We are seeing continued pressure show up for the consumer, which to me, is my employees.

They are experiencing great pressure as higher prices continue to damage their finances. While “inflation” may be slowing… that is the growth of prices… for employees across the country, the elevated prices have been and continue to hurt, whether they get worse or not.

This has translated into many stats showing this pressure, including the one below: credit card delinquencies.

This has translated to optimistic business leaders and pessimistic employees.

So what does this mean for business owners? Employees are pinched, they are hurting. They aren’t as optimistic as you may be, and they are tired. A few things:

  1. Work on small ways to make life better. Get lunch, do a park day grill-out and invite the families, end early on a hot day.

  2. Figure out, as aggressively as you focus on new customers, how to get your team more pay. Work the numbers backwards. Remove employees who are adding a lot of cost, but not a lot of contribution - this is hurting everyone else. Us AI, NoCode, and Systems to get more without more effort from your team.

  3. Be sympathetic to where your team is at. Talk to them and listen. Don’t solve their problem, just listen and reiterate that you understand.

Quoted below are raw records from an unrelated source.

-- ==== Sys2Proof/Syntax.lean ====
section
/-! DEFINITION. The instruction set as data: one constructor of `Instr` for every row of spec/opcode_table.json
(30_encoding.md R120), its operands in the order of the encoding from the high bits down. -/

namespace Sys2Proof

/-- What a 5-bit register field names: one of the 31 general registers, or (number 31) the zero register
(10_state.md R21, R22). -/
inductive Reg where
  | x (i : Fin 31)
  | zr
  deriving DecidableEq, Repr

/-- The four shifts of a shifted-register operand (30_encoding.md R112, 42_dp_register.md R182). -/
inductive ShiftType where
  | lsl
  | lsr
  | asr
  | ror
  deriving DecidableEq, Repr

/-- The seven supported condition codes of B.cond (43_branch.md R222). -/
inductive Cond where
  | eq
  | ne
  | ge
  | lt
  | gt
  | le
  | al
  deriving DecidableEq, Repr

/-- The instructions of the core. -/
inductive Instr where
  /-- HALT (40_step_and_halt.md R141). -/
  | halt
  /-- ADD (immediate) (41_dp_immediate.md R160). -/
  | addImm (w : Width) (sh : Bool) (imm12 : BitVec 12) (rn rd : Reg)
  /-- ADDS (immediate) (R161). -/
  | addsImm (w : Width) (sh : Bool) (imm12 : BitVec 12) (rn rd : Reg)
  /-- SUB (immediate) (R162). -/
  | subImm (w : Width) (sh : Bool) (imm12 : BitVec 12) (rn rd : Reg)
  /-- SUBS (immediate) (R163). -/
  | subsImm (w : Width) (sh : Bool) (imm12 : BitVec 12) (rn rd : Reg)
  /-- MOVN (R164). -/
  | movn (w : Width) (hw : BitVec 2) (imm16 : BitVec 16) (rd : Reg)
  /-- MOVZ (R165). -/
  | movz (w : Width) (hw : BitVec 2) (imm16 : BitVec 16) (rd : Reg)
  /-- MOVK (R166). -/
  | movk (w : Width) (hw : BitVec 2) (imm16 : BitVec 16) (rd : Reg)
  /-- ADD (shifted register) (42_dp_register.md R183). -/
  | addReg (w : Width) (shift : ShiftType) (rm : Reg) (imm6 : BitVec 6) (rn rd : Reg)
  /-- ADDS (shifted register) (R184). -/
  | addsReg (w : Width) (shift : ShiftType) (rm : Reg) (imm6 : BitVec 6) (rn rd : Reg)
  /-- SUB (shifted register) (R185). -/
  | subReg (w : Width) (shift : ShiftType) (rm : Reg) (imm6 : BitVec 6) (rn rd : Reg)
  /-- SUBS (shifted register) (R186). -/
  | subsReg (w : Width) (shift : ShiftType) (rm : Reg) (imm6 : BitVec 6) (rn rd : Reg)
  /-- AND (R187). -/
  | and (w : Width) (shift : ShiftType) (rm : Reg) (imm6 : BitVec 6) (rn rd : Reg)
  /-- BIC (R188). -/
  | bic (w : Width) (shift : ShiftType) (rm : Reg) (imm6 : BitVec 6) (rn rd : Reg)
  /-- ORR (R189). -/
  | orr (w : Width) (shift : ShiftType) (rm : Reg) (imm6 : BitVec 6) (rn rd : Reg)
  /-- ORN (R190). -/
  | orn (w : Width) (shift : ShiftType) (rm : Reg) (imm6 : BitVec 6) (rn rd : Reg)
  /-- EOR (R191). -/
  | eor (w : Width) (shift : ShiftType) (rm : Reg) (imm6 : BitVec 6) (rn rd : Reg)
  /-- EON (R192). -/
  | eon (w : Width) (shift : ShiftType) (rm : Reg) (imm6 : BitVec 6) (rn rd : Reg)
  /-- ANDS (R193). -/
  | ands (w : Width) (shift : ShiftType) (rm : Reg) (imm6 : BitVec 6) (rn rd : Reg)
  /-- BICS (R194). -/
  | bics (w : Width) (shift : ShiftType) (rm : Reg) (imm6 : BitVec 6) (rn rd : Reg)
  /-- MADD (R195). -/
  | madd (w : Width) (rm ra rn rd : Reg)
  /-- MSUB (R196). -/
  | msub (w : Width) (rm ra rn rd : Reg)
  /-- B (43_branch.md R220). -/
  | b (simm26 : BitVec 26)
  /-- B.cond (R221). -/
  | bCond (simm19 : BitVec 19) (cond : Cond)
  /-- BR (R223). -/
  | br (xn : Reg)
  /-- STR (unsigned offset) (44_load_store.md R242). -/
  | strUnsigned (w : Width) (imm12 : BitVec 12) (xn rt : Reg)
  /-- LDR (unsigned offset) (R241). -/
  | ldrUnsigned (w : Width) (imm12 : BitVec 12) (xn rt : Reg)
  /-- STR (post-index) (R246). -/
  | strPost (w : Width) (simm9 : BitVec 9) (xn rt : Reg)
  /-- STR (pre-index) (R244). -/
  | strPre (w : Width) (simm9 : BitVec 9) (xn rt : Reg)
  /-- LDR (post-index) (R245). -/
  | ldrPost (w : Width) (simm9 : BitVec 9) (xn rt : Reg)
  /-- LDR (pre-index) (R243). -/
  | ldrPre (w : Width) (simm9 : BitVec 9) (xn rt : Reg)
  /-- STR (register offset) (R249). -/
  | strRegister (w : Width) (xm xn rt : Reg)
  /-- LDR (register offset) (R248). -/
  | ldrRegister (w : Width) (xm xn rt : Reg)
  /-- LDR (literal) (R250). -/
  | ldrLiteral (w : Width) (simm19 : BitVec 19) (rt : Reg)
  deriving DecidableEq, Repr

end Sys2Proof
end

  4. Use this as a time to hire. There are people whose employers aren’t doing this, its time to look for and stack up on great talent.

Every part of the business cycle affords massive opportunities to prepared business owners.

  • Recessions allow a slowdown to rebuild process and strength operations, to grab marketshare, to find people who can help at a later time, and assets available at better prices

  • Expansions allow a company to profit from its increased customer base, its stronger operations, and to maximize its assets. It allows a business to build a cash buffer which it can then deploy in the next recession to repeat the process.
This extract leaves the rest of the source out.